SCOTUS Agrees to Hear and Resolve Search of Cell Phones Incident to Arrest
The U.S. Supreme Court recently granted certiorari in two cases involving searches of cell phones incident to arrest. Riley v. California, No. 13-132, review granted 1/17/14; United States v. Wurie, No. 13-212, review granted 1/17/14.
There is a split of authority on this issue: some courts have held that existing Supreme Court precedent involving search incident to arrest is applicable, i.e., that a phone is no different than any other hand-held container and may be searched incident to arrest without a warrant, probable cause, or even reasonable suspicion. Other courts have refused to apply that precedent, treating cell phones as sui generis because of the tremendous amount of personal information contained in a typical smart phone.

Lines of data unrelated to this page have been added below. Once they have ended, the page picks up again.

/-- `OpAcwr` as a word of 12 bytes. -/
def rawAcwr (op : BitVec 8) (x : OpAcwr) : Raw :=
  ⟨.b12, x.h, op, bitCode x.wide, dst4 x.d, x.a.bits, 0, 0,
    Raw.hi12 0 (0#5 ++ BitVec.ofBool x.half ++ x.row ++ 0#4)⟩

/-- The fields of `OpAcwr` in a word of 12 bytes. -/
def readAcwr (r : Raw) : OpAcwr where
  h := r.h
  wide := r.subBit
  d := r.d4
  a := r.a
  half := r.imm.getLsbD 10
  row := r.imm.extractLsb' 4 6

/-- `OpFrcdec` as a word of 12 bytes. -/
def rawFrcdec (op : BitVec 8) (x : OpFrcdec) : Raw :=
  ⟨.b12, x.h, op, x.ty.code, x.d, x.a.bits, 0, 0,
    Raw.hi12 0 (0#6 ++ x.dim ++ 0#1 ++ x.rate)⟩

/-- The fields of `OpFrcdec` in a word of 12 bytes. -/
def readFrcdec (r : Raw) : OpFrcdec where
  h := r.h
  ty := r.fty
  d := r.dst
  a := r.a
  dim := r.imm.extractLsb' 8 2
  rate := r.imm.extractLsb' 0 7

/-- `OpFrcenc` as a word of 12 bytes. -/
def rawFrcenc (op : BitVec 8) (x : OpFrcenc) : Raw :=
  ⟨.b12, x.h, op, x.ty.code, x.d, x.a.bits, x.b.bits, 0,
    Raw.hi12 0 (0#5 ++ BitVec.ofBool x.ref ++ x.dim ++ 0#1 ++ x.rate)⟩

/-- The fields of `OpFrcenc` in a word of 12 bytes. -/
def readFrcenc (r : Raw) : OpFrcenc where
  h := r.h
  ty := r.fty
  d := r.dst
  a := r.a
  b := r.b
  ref := r.imm.getLsbD 10
  dim := r.imm.extractLsb' 8 2
  rate := r.imm.extractLsb' 0 7

/-- `OpFrchdr` as a word of 8 bytes. -/
def rawFrchdr (op : BitVec 8) (x : OpFrchdr) : Raw :=
  ⟨.b8, x.h, op, 0, x.d, x.a.bits, x.b.bits, 0,
    0⟩

/-- The fields of `OpFrchdr` in a word of 8 bytes. -/
def readFrchdr (r : Raw) : OpFrchdr where
  h := r.h
  d := r.dst
  a := r.a
  b := r.b

/-- `OpExpload` as a word of 12 bytes. -/
def rawExpload (op : BitVec 8) (x : OpExpload) : Raw :=
  ⟨.b12, x.h, op, 0, 0, x.a.bits, 0, 0,
    Raw.hi12 0 x.id⟩

/-- The fields of `OpExpload` in a word of 12 bytes. -/
def readExpload (r : Raw) : OpExpload where
  h := r.h
  a := r.a
  id := r.imm

/-- `OpDA` as a word of 8 bytes. -/
def rawPkLine (op : BitVec 8) (x : OpDA) : Raw :=
  ⟨.b8, x.h, op, 0, dst5 x.d, x.a.bits, 0, 0,
    0⟩

/-- The fields of `OpDA` in a word of 8 bytes. -/
def readPkLine (r : Raw) : OpDA where
  h := r.h
  d := r.d5
  a := r.a

/-- `OpDAB` as a word of 8 bytes. -/
def rawPkBind (op : BitVec 8) (x : OpDAB) : Raw :=
  ⟨.b8, x.h, op, 1, dst5 x.d, x.a.bits, x.b.bits, 0,
    0⟩

/-- The fields of `OpDAB` in a word of 8 bytes. -/
def readPkBind (r : Raw) : OpDAB where
  h := r.h
  d := r.d5
  a := r.a
  b := r.b

/-- `OpXop8` as a word of 8 bytes. -/
def rawXop8 (x : OpXop8) : Raw :=
  ⟨.b8, x.h, 31#5 ++ x.op, x.sub, x.d, x.a.bits, x.b.bits, x.md,
    0⟩

/-- The fields of `OpXop8` in a word of 8 bytes. -/
def readXop8 (r : Raw) : OpXop8 where
  h := r.h
  op := r.op.extractLsb' 0 3
  sub := r.sub
  md := r.md
  d := r.dst
  a := r.a
  b := r.b

/-- `OpXop12` as a word of 12 bytes. -/
def rawXop12 (x : OpXop12) : Raw :=
  ⟨.b12, x.h, 31#5 ++ x.op, x.sub, x.d, x.a.bits, x.b.bits, x.md,
    Raw.hi12 x.c.bits x.imm⟩

/-- The fields of `OpXop12` in a word of 12 bytes. -/
def readXop12 (r : Raw) : OpXop12 where
  h := r.h
  op := r.op.extractLsb' 0 3
  sub := r.sub
  md := r.md
  d := r.dst
  a := r.a
  b := r.b
  c := r.c
  imm := r.imm

/-- `OpXop16` as a word of 16 bytes. -/
def rawXop16 (x : OpXop16) : Raw :=
  ⟨.b16, x.h, 31#5 ++ x.op, x.sub, x.d, x.a.bits, x.b.bits, x.md,
    x.imm⟩

/-- The fields of `OpXop16` in a word of 16 bytes. -/
def readXop16 (r : Raw) : OpXop16 where
  h := r.h
  op := r.op.extractLsb' 0 3
  sub := r.sub
  md := r.md
  d := r.dst
  a := r.a
  b := r.b
  imm := r.hi

/-! ## The opcode map (R153, R154) -/


/-- The instruction that OP, the length and (for `pkstat`) SUB name, with its fields read; `none` where OP is unassigned
or the length is not one of R154. -/
def Raw.guess (r : Raw) : Option Instr :=
  match r.op.toNat, r.len with
  | 0x00, .b8 => some (.nop8 (readH r))
  | 0x00, .b12 => some (.nop12 (readH12 r))
  | 0x01, .b12 => some (.bra12 (readBr12 r))
  | 0x01, .b16 => some (.bra16 (readBr16 r))
  | 0x02, .b8 => some (.brx (readA r))
  | 0x03, .b12 => some (.call12 (readCall12 r))
  | 0x03, .b16 => some (.call16 (readCall16 r))
  | 0x04, .b8 => some (.callx (readDA r))
  | 0x05, .b8 => some (.ret (readA r))
  | 0x06, .b8 => some (.exit (readH r))
  | 0x07, .b8 => some (.yield (readH r))
  | 0x08, .b8 => some (.fsw (readFsw r))
  | 0x09, .b8 => some (.bar (readBar r))
  | 0x0A, .b8 => some (.barv (readBar r))
  | 0x0B, .b8 => some (.barw (readBar r))
  | 0x0C, .b8 => some (.tkwait (readTk r))
  | 0x0D, .b8 => some (.tkpass (readTk r))
  | 0x0E, .b8 => some (.regacq (readRegacq r))
  | 0x0F, .b8 => some (.regrel (readH r))
  | 0x10, .b12 => some (.win (readWin r))
  | 0x11, .b8 => some (.wline (readAB r))
  | 0x12, .b8 => some (.launch (readDA r))
  | 0x13, .b8 => some (.qend (readH r))
  | 0x14, .b12 => some (.trap (readTrap r))
  | 0x15, .b8 => some (.rett (readH r))
  | 0x16, .b8 => some (.enq (readDA r))
  | 0x17, .b8 => some (.deq (readDeq r))
  | 0x18, .b8 => some (.emset (readEmset r))
  | 0x19, .b8 => some (.emget (readD r))
  | 0x1A, .b12 => some (.bpr12 (readBpr12 r))
  | 0x1A, .b16 => some (.bpr16 (readBpr16 r))
  | 0x1C, .b8 => some (.icinv (readIcinv r))
  | 0x1E, .b8 => some (.srd (readSrd r))
  | 0x1F, .b8 => some (.swr (readSwr r))
  | 0x20, .b8 => some (.iadd8 (readV8 r))
  | 0x20, .b12 => some (.iadd12 (readV12 r))
  | 0x21, .b8 => some (.isub8 (readV8 r))
  | 0x21, .b12 => some (.isub12 (readV12 r))
  | 0x22, .b8 => some (.imul8 (readV8 r))
  | 0x22, .b12 => some (.imul12 (readV12 r))
  | 0x23, .b12 => some (.imad (readV3 r))
  | 0x24, .b8 => some (.imulhi8 (readV8 r))
  | 0x24, .b12 => some (.imulhi12 (readV12 r))
  | 0x25, .b8 => some (.iabs (readV1 r))
  | 0x26, .b8 => some (.imin8 (readV8 r))
  | 0x26, .b12 => some (.imin12 (readV12 r))
  | 0x27, .b8 => some (.imax8 (readV8 r))
  | 0x27, .b12 => some (.imax12 (readV12 r))
  | 0x28, .b8 => some (.shl8 (readV8 r))
  | 0x28, .b12 => some (.shl12 (readV12 r))
  | 0x29, .b8 => some (.shr8 (readV8 r))
  | 0x29, .b12 => some (.shr12 (readV12 r))
  | 0x2A, .b8 => some (.rot8 (readV8 r))
  | 0x2A, .b12 => some (.rot12 (readV12 r))
  | 0x2B, .b8 => some (.and8 (readV8 r))
  | 0x2B, .b12 => some (.and12 (readV12 r))
  | 0x2C, .b8 => some (.or8 (readV8 r))
  | 0x2C, .b12 => some (.or12 (readV12 r))
  | 0x2D, .b8 => some (.xor8 (readV8 r))
  | 0x2D, .b12 => some (.xor12 (readV12 r))
  | 0x2E, .b8 => some (.vnot (readV1 r))
  | 0x2F, .b12 => some (.lop3 (readLop3 r))
  | 0x30, .b12 => some (.bfext (readBfext r))
  | 0x31, .b12 => some (.bfins (readBfins r))
  | 0x32, .b8 => some (.popc (readV1 r))
  | 0x33, .b8 => some (.clz (readV1 r))
  | 0x34, .b8 => some (.brev (readV1 r))
  | 0x35, .b8 => some (.icmp8 (readCmp8 r))
  | 0x35, .b12 => some (.icmp12 (readCmp12 r))
  | 0x36, .b12 => some (.sel (readSel r))
  | 0x37, .b8 => some (.mov (readV1 r))
  | 0x38, .b12 => some (.movi12 (readMovi12 r))
  | 0x38, .b16 => some (.movi16 (readMovi16 r))
  | 0x39, .b8 => some (.vote (readVote r))
  | 0x3A, .b8 => some (.lidx (readV8 r))
  | 0x3B, .b12 => some (.ascale (readAscale r))
  | 0x3C, .b12 => some (.rng (readRng r))
  | 0x3D, .b8 => some (.perm (readV8 r))
  | 0x3E, .b8 => some (.plop (readPlop r))
  | 0x3F, .b8 => some (.vtos (readVtos r))
  | 0x40, .b8 => some (.sadd8 (readS8 r))
  | 0x40, .b12 => some (.sadd12 (readS12 r))
  | 0x41, .b8 => some (.ssub8 (readS8 r))
  | 0x41, .b12 => some (.ssub12 (readS12 r))
  | 0x42, .b8 => some (.smul8 (readS8 r))
  | 0x42, .b12 => some (.smul12 (readS12 r))
  | 0x43, .b8 => some (.sshl8 (readS8 r))
  | 0x43, .b12 => some (.sshl12 (readS12 r))
  | 0x44, .b8 => some (.sshr8 (readS8 r))
  | 0x44, .b12 => some (.sshr12 (readS12 r))
  | 0x45, .b8 => some (.sand8 (readS8 r))
  | 0x45, .b12 => some (.sand12 (readS12 r))
  | 0x46, .b8 => some (.sor8 (readS8 r))
  | 0x46, .b12 => some (.sor12 (readS12 r))
  | 0x47, .b8 => some (.sxor8 (readS8 r))
  | 0x47, .b12 => some (.sxor12 (readS12 r))
  | 0x48, .b8 => some (.scmp8 (readCmp8 r))
  | 0x48, .b12 => some (.scmp12 (readCmp12 r))
  | 0x49, .b8 => some (.smov8 (readDA r))
  | 0x49, .b12 => some (.smov12 (readSmov12 r))
  | 0x49, .b16 => some (.smov16 (readSmov16 r))
  | 0x4A, .b8 => some (.smin8 (readS8 r))
  | 0x4A, .b12 => some (.smin12 (readS12 r))
  | 0x4B, .b8 => some (.smax8 (readS8 r))
  | 0x4B, .b12 => some (.smax12 (readS12 r))
  | 0x50, .b8 => some (.fadd (readF2 r))
  | 0x51, .b8 => some (.fsub (readF2 r))
  | 0x52, .b8 => some (.fmul (readF2 r))
  | 0x53, .b12 => some (.ffma (readF3 r))
  | 0x54, .b12 => some (.ffms (readF3 r))
  | 0x55, .b12 => some (.fnfma (readF3 r))
  | 0x56, .b8 => some (.fmin (readF2 r))
  | 0x57, .b8 => some (.fmax (readF2 r))
  | 0x58, .b8 => some (.fabs (readF1 r))
  | 0x59, .b8 => some (.fneg (readF1 r))
  | 0x5A, .b8 => some (.fcmp (readFcmp r))
  | 0x5B, .b8 => some (.fclass (readF1 r))
  | 0x5C, .b8 => some (.fscale (readF2 r))
  | 0x5D, .b8 => some (.fcpsgn (readF2 r))
  | 0x5E, .b8 => some (.frint (readF1 r))
  | 0x60, .b8 => some (.frcp (readF1 r))
  | 0x61, .b8 => some (.frsqrt (readF1 r))
  | 0x62, .b8 => some (.fsqrt (readF1 r))
  | 0x63, .b8 => some (.fexp2 (readF1 r))
  | 0x64, .b8 => some (.flog2 (readF1 r))
  | 0x65, .b8 => some (.fsin (readF1 r))
  | 0x66, .b8 => some (.fcos (readF1 r))
  | 0x67, .b8 => some (.fsum (readF1 r))
  | 0x68, .b8 => some (.flmax (readF1 r))
  | 0x69, .b8 => some (.flmin (readF1 r))
  | 0x90, .b12 => some (.cvt (readCvt r))
  | 0x91, .b12 => some (.pack (readPack r))
  | 0x92, .b12 => some (.unpack (readUnpack r))
  | 0x93, .b12 => some (.scapply (readScapply r))
  | 0x94, .b12 => some (.bpext (readBpext r))
  | 0x95, .b8 => some (.pk2 (readPk2 r))
  | 0x96, .b8 => some (.upk2 (readUpk2 r))
  | 0x97, .b12 => some (.scfind (readScfind r))
  | 0xB0, .b8 => some (.ld8 (readLd8 r))
  | 0xB0, .b12 => some (.ld12 (readLd12 r))
  | 0xB0, .b16 => some (.ld16 (readLd16 r))
  | 0xB1, .b8 => some (.st8 (readSt8 r))
  | 0xB1, .b12 => some (.st12 (readSt12 r))
  | 0xB1, .b16 => some (.st16 (readSt16 r))
  | 0xB2, .b8 => some (.lds8 (readLd8 r))
  | 0xB2, .b12 => some (.lds12 (readLd12 r))
  | 0xB2, .b16 => some (.lds16 (readLd16 r))
  | 0xB3, .b8 => some (.sts8 (readSt8 r))
  | 0xB3, .b12 => some (.sts12 (readSt12 r))
  | 0xB3, .b16 => some (.sts16 (readSt16 r))
  | 0xB4, .b8 => some (.ldr8 (readLd8 r))
  | 0xB4, .b12 => some (.ldr12 (readLd12 r))
  | 0xB4, .b16 => some (.ldr16 (readLd16 r))
  | 0xB5, .b8 => some (.str8 (readSt8 r))
  | 0xB5, .b12 => some (.str12 (readSt12 r))
  | 0xB5, .b16 => some (.str16 (readSt16 r))
  | 0xB6, .b8 => some (.ldc8 (readLd8 r))
  | 0xB6, .b12 => some (.ldc12 (readLd12 r))
  | 0xB6, .b16 => some (.ldc16 (readLd16 r))
  | 0xB7, .b8 => some (.ldblk8 (readLdblk8 r))
  | 0xB7, .b12 => some (.ldblk12 (readLdblk12 r))
  | 0xB7, .b16 => some (.ldblk16 (readLdblk16 r))
  | 0xB8, .b8 => some (.stblk8 (readStblk8 r))
  | 0xB8, .b12 => some (.stblk12 (readStblk12 r))
  | 0xB8, .b16 => some (.stblk16 (readStblk16 r))
  | 0xB9, .b8 => some (.ldsc8 (readLdsc8 r))
  | 0xB9, .b12 => some (.ldsc12 (readLdsc12 r))
  | 0xB9, .b16 => some (.ldsc16 (readLdsc16 r))
  | 0xBA, .b8 => some (.stsc8 (readSt8 r))
  | 0xBA, .b12 => some (.stsc12 (readStsc12 r))
  | 0xBA, .b16 => some (.stsc16 (readStsc16 r))
  | 0xBB, .b12 => some (.ldacc (readLdacc r))
  | 0xBC, .b12 => some (.stacc (readStacc r))
  | 0xBD, .b16 => some (.copy (readCopy r))
  | 0xBE, .b8 => some (.publish (readAB r))
  | 0xBF, .b8 => some (.vseal (readA r))
  | 0xC0, .b8 => some (.vunseal (readA r))
  | 0xC1, .b8 => some (.flush8 (readA r))
  | 0xC1, .b12 => some (.flush12 (readLines12 r))
  | 0xC2, .b8 => some (.inval8 (readA r))
  | 0xC2, .b12 => some (.inval12 (readLines12 r))
  | 0xC3, .b8 => some (.pref8 (readPref8 r))
  | 0xC3, .b12 => some (.pref12 (readPref12 r))
  | 0xD0, .b8 => some (.atom8 (readAtom8 AtomOp.ofCode r))
  | 0xD0, .b12 => some (.atom12 (readAtom12 AtomOp.ofCode r))
  | 0xD0, .b16 => some (.atom16 (readAtom16 AtomOp.ofCode r))
  | 0xD1, .b12 => some (.atomcas12 (readAtom12 CasOp.ofCode r))
  | 0xD1, .b16 => some (.atomcas16 (readAtom16 CasOp.ofCode r))
  | 0xD2, .b8 => some (.atomf8 (readAtom8 AtomfOp.ofCode r))
  | 0xD2, .b12 => some (.atomf12 (readAtom12 AtomfOp.ofCode r))
  | 0xD2, .b16 => some (.atomf16 (readAtom16 AtomfOp.ofCode r))
  | 0xD3, .b8 => some (.red8 (readRed8 AtomOp.ofCode r))
  | 0xD3, .b12 => some (.red12 (readRed12 AtomOp.ofCode r))
  | 0xD3, .b16 => some (.red16 (readRed16 AtomOp.ofCode r))
  | 0xD4, .b8 => some (.redf8 (readRed8 AtomfOp.ofCode r))
  | 0xD4, .b12 => some (.redf12 (readRed12 AtomfOp.ofCode r))
  | 0xD4, .b16 => some (.redf16 (readRed16 AtomfOp.ofCode r))
  | 0xD5, .b8 => some (.fence (readFence r))
  | 0xE0, .b16 => some (.mma (readMma r))
  | 0xE1, .b16 => some (.mmac (readMmac r))
  | 0xE2, .b16 => some (.mmap (readMmap r))
  | 0xE3, .b16 => some (.mmas (readMmas r))
  | 0xE4, .b8 => some (.acz (readAcz r))
  | 0xE5, .b12 => some (.acscl (readAcscl r))
  | 0xE6, .b12 => some (.accvt (readAccvt r))
  | 0xE7, .b12 => some (.acrd (readAcrd r))
  | 0xE8, .b12 => some (.acwr (readAcwr r))
  | 0xF0, .b12 => some (.frcdec (readFrcdec r))
  | 0xF1, .b12 => some (.frcenc (readFrcenc r))
  | 0xF2, .b8 => some (.frchdr (readFrchdr r))
  | 0xF3, .b12 => some (.expload (readExpload r))
  | 0xF4, .b8 => some (if r.sub = 0 then .pkstatLine (readPkLine r) else .pkstatBind (readPkBind r))
  | 0xF8, .b8 => some (.xop8 (readXop8 r))
  | 0xF8, .b12 => some (.xop12 (readXop12 r))
  | 0xF8, .b16 => some (.xop16 (readXop16 r))
  | 0xF9, .b8 => some (.xop8 (readXop8 r))
  | 0xF9, .b12 => some (.xop12 (readXop12 r))
  | 0xF9, .b16 => some (.xop16 (readXop16 r))
  | 0xFA, .b8 => some (.xop8 (readXop8 r))
  | 0xFA, .b12 => some (.xop12 (readXop12 r))
  | 0xFA, .b16 => some (.xop16 (readXop16 r))
  | 0xFB, .b8 => some (.xop8 (readXop8 r))
  | 0xFB, .b12 => some (.xop12 (readXop12 r))
  | 0xFB, .b16 => some (.xop16 (readXop16 r))
  | 0xFC, .b8 => some (.xop8 (readXop8 r))
  | 0xFC, .b12 => some (.xop12 (readXop12 r))
  | 0xFC, .b16 => some (.xop16 (readXop16 r))
  | 0xFD, .b8 => some (.xop8 (readXop8 r))
  | 0xFD, .b12 => some (.xop12 (readXop12 r))
  | 0xFD, .b16 => some (.xop16 (readXop16 r))
  | 0xFE, .b8 => some (.xop8 (readXop8 r))
  | 0xFE, .b12 => some (.xop12 (readXop12 r))
  | 0xFE, .b16 => some (.xop16 (readXop16 r))
  | 0xFF, .b8 => some (.xop8 (readXop8 r))
  | 0xFF, .b12 => some (.xop12 (readXop12 r))
  | 0xFF, .b16 => some (.xop16 (readXop16 r))
  | _, _ => none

In Wurie, the First Circuit held that mobile phones are different from the containers other courts have allowed to be searched incident to arrest. It held unconstitutional a police search of the defendant’s numbers in the call log on his mobile phone incident to his arrest. United States v. Wurie, 728 F.3d 1 (1st Cir. 2013). In Riley, the California state court upheld a warrantless search of the defendant’s mobile phone address book, photographs and videos incident to his arrest for a firearms offense that then linked him to a drive-by shooting. People v. Riley, No. SCD226240, 2013 WL 475242 (Cal. Ct. App. 2013) (not certified for publication in official reports and not to be cited pursuant to California Rules of Court, Rule 8.1115(a) except as provided in Rule 8.1115(b)).